To check the current status of your Julia environment, you can use the status command in the package manager.

using Pkg
Pkg.status()
Status `~/.julia/environments/v1.9/Project.toml`
   [336ed68f] CSV v0.10.11
   [aaaa29a8] Clustering v0.15.4
   [a93c6f00] DataFrames v1.6.1
   [682c06a0] JSON v0.21.4
   [8b842266] PalmerPenguins v0.1.4

This will display the list of packages in the current environment along with their versions.

To save the state of your environment, Julia uses two files: Project.toml and Manifest.toml. The Project.toml file specifies the packages that you explicitly added to your environment, while the Manifest.toml file records the exact versions of these packages and all their dependencies1.

When you add packages using Pkg.add(), Julia automatically updates these files. Therefore, your environment’s state (i.e., the set of loaded packages) is automatically saved. Project.toml and Manifest.toml are located in the directory of your current Julia environment; in our case, ~/.julia/environments/v1.9/.

If you want to replicate this environment on another machine or in another folder, you can do the following:

  1. Copy both Project.toml and Manifest.toml to the new location.

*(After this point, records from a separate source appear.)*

/-- Between rows and registers: VEXTR reads one lane, sign-extended, and the reductions fold the active lanes, each with
the taint of the registers read; VINS writes one lane and keeps the others.
Which lanes give a reduction its poison is the model's reading (log entry 39). That a pointer which the result itself
writes is increased after it is the model's reading (log entry 96). -/
def Obligations.LanesAndRegisters : Prop :=
  (∀ (s s1 s2 t u : State) (d : RSpec) (a : LSpec) (q : RSpec) (row : Row) (x : Val), (Instr.vextr d a q).wf = true →
    s.Ready → (laneOp (.p .extr) .vz a .vz).checks s = .ok () s → readL a s = .ok row s1 → s1.Ready →
    s1.src q = some (x, s2) → x.poison = false → x.bits.toNat < s2.core.press.laneN →
    let w := s.core.press.laneW
    let l := (row.elems w).getD x.bits.toNat (0, false)
    s2.dst { bits := sext (.ofNat 64 l.1) w, taint := x.taint || s2.laneTaint a, poison := l.2 } d = some t →
    bumpPointers (lposts a) t = .ok () u → u.Ready → exec (.vextr d a q) s = .next (u.after 4)) ∧
  (∀ (s s1 s2 t u : State) (d : LSpec) (a q : RSpec) (x y : Val), (Instr.vins d a q).wf = true → s.Ready →
    (laneOp (.p .ins) d .vz .vz).checks s = .ok () s → s.src a = some (x, s1) → s1.src q = some (y, s2) →
    y.poison = false → y.bits.toNat < s2.core.press.laneN →
    let w := s.core.press.laneW
    let n := s.core.press.laneN
    putOut d w ((List.replicate n none).set y.bits.toNat (some (x.bits.toNat % 2 ^ w, x.poison))) (List.replicate n false) s2 =
      .ok () t →
    bumpPointers (lposts d) t = .ok () u → u.Ready → exec (.vins d a q) s = .next (u.after 4)) ∧
  (∀ (s s1 t u : State) (i : Instr) (op : POp) (d : RSpec) (a : LSpec) (k : BitVec 7) (row : Row)
    (f : Fmt → RMode → Nat → List Nat → Word),
    ((i = .vredadd d a k ∧ op = .redadd ∧ f = fun fm m w xs => redAdd fm m w k.toNat xs) ∨
      (i = .vredmax d a k ∧ op = .redmax ∧ f = fun fm _ w xs => redExt true fm w k.toNat xs) ∨
      (i = .vredmin d a k ∧ op = .redmin ∧ f = fun fm _ w xs => redExt false fm w k.toNat xs)) → i.wf = true → s.Ready →
    (laneOp (.p op) .vz a .vz).checks s = .ok () s → readL a s.maskSeen = .ok row s1 → s1.Ready →
    let c := s.core
    let w := c.press.laneW
    let xs := ((row.elems w).zip (c.current c.press.laneN).1).filterMap (fun l => if l.2 then some l.1 else none)
    let r := f (laneFmt c.press.narrow) c.cur.rmode.toNat w (xs.map (·.1))
    s1.dst { bits := r, taint := s1.laneTaint a, poison := xs.any (·.2) } d = some t →
    bumpPointers (lposts a) t = .ok () u → u.Ready → exec i s = .next (u.after 4))

/-- The members on rind registers: the saturating sums and differences of scales and the larger and smaller of two, with
255 for a NaN scale in either source, a copy, 64 copies of a register's byte, the first 64 bytes of a tile row, and back;
each write raises its register's generation by one. KBIND records a rind register, its generation and an address in a tag, KUNBIND empties one, and KGEN reads a
generation. -/
def Obligations.ScaleMembers : Prop :=
  ((∀ (s t : State) (i : Instr) (kd ka kb : BitVec 4) (f : Nat → Nat → Int), ScaleOp i kd ka kb f → s.Ready →
    s.scaleFree = true → s.scalable = some t →
    let one (x y : Nat × Bool) : Nat × Bool :=
      (if x.1 = 255 ∨ y.1 = 255 then 255 else if f x.1 y.1 < 0 then 0 else if 254 < f x.1 y.1 then 254 else (f x.1 y.1).toNat,
        x.2 || y.2)
    exec i s = .next ((t.withRind kd.toNat ((s.scalesAt ka).zipWith one (s.scalesAt kb))).after 4)) ∧
  (∀ (s t : State) (kd ka : BitVec 4), s.Ready → s.scaleFree = true → s.scalable = some t →
    exec (.kmov kd ka) s = .next ((t.withRind kd.toNat (s.scalesAt ka)).after 4)) ∧
  (∀ (s s1 t : State) (kd : BitVec 4) (r : RSpec) (v : Val), (Instr.kset kd r).wf = true → s.Ready → s.scaleFree = true →
    s.src r = some (v, s1) → s1.scalable = some t →
    exec (.kset kd r) s = .next ((t.withRind kd.toNat (List.replicate 64 (v.bits.toNat % 256, v.poison))).after 4)) ∧
  (∀ (s t : State) (kd : BitVec 4) (vr : BitVec 6), s.Ready → s.scaleFree = true → s.scalable = some t →
    exec (.kfromv kd vr) s =
      .next ((t.withRind kd.toNat (((s.core.press.tile.getD vr.toNat .zero).elems 8).take 64)).after 4)) ∧
  (∀ (s : State) (ka : BitVec 4) (vr : BitVec 6), s.Ready → s.scaleFree = true →
    let old := s.core.press.tile.getD vr.toNat .zero
    let outs := ((s.scalesAt ka).map some) ++ List.replicate 192 none
    let m := mergeElems 8 32 old.bits.toNat (natBools 64 old.pois.toNat) outs (List.replicate 256 false)
    exec (.ktov vr ka) s = .next (State.after
      { s with core := s.core.putRow vr { bits := .ofNat 2048 m.1, pois := .ofNat 64 (boolsNat m.2) } } 4))) ∧
  ((∀ (s s1 t : State) (kd tag : BitVec 4) (r : RSpec) (v : Val), (Instr.kbind kd tag r).wf = true → s.Ready →
    s.scaleFree = true → s.src r = some (v, s1) → v.poison = false → s1.scalable = some t →
    let x : Tag := { valid := true, addr := v.bits.setWidth 17, reg := kd, gen := (s1.core.rind.getD kd.toNat .load).gen }
    exec (.kbind kd tag r) s = .next ((t.withTag tag.toNat x).after 4)) ∧
  (∀ (s t : State) (tag : BitVec 4), s.Ready → s.scaleFree = true → s.scalable = some t →
    exec (.kunbind tag) s = .next ((t.withTag tag.toNat .empty).after 4)) ∧
  (∀ (s t : State) (r : RSpec) (ka : BitVec 4), (Instr.kgen r ka).wf = true → s.Ready → s.scaleFree = true →
    s.dst { bits := (s.core.rind.getD ka.toNat .load).gen.setWidth 64, taint := false, poison := false } r = some t →
    exec (.kgen r ka) s = .next (t.after 4)))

  2. In Julia, navigate to that folder and activate the environment using Pkg.activate(".").

  3. Use Pkg.instantiate() to download all the necessary packages.

More information in section Environments at https://enccs.github.io/julia-intro/development/

2. Saving Data as a CSV File

As shown in the Data Formats and DataFrames lesson, a DataFrame can easily dumped into a CSV file using the CSV.jl package, which also allows for reading tabular data.

Exercise

You can use the CSV.jl package to save a DataFrame as a CSV file, which can be re-read later.

# using Pkg
# Pkg.add("CSV")
using CSV
CSV.write("penguins.csv", df)

And you can load it back with:

df = CSV.read("penguins.csv", DataFrame)

3. Saving Data Using JLD/JLD2

Another option is to use JLD.jl The JLD.jl package provides a way to save and load Julia variables while preserving native types. It is based on HDF5, a cross-platform, multi-language data storage format most frequently used for scientific data. However, it is written in pure Julia and does not require any of the original C HDF5 implementation.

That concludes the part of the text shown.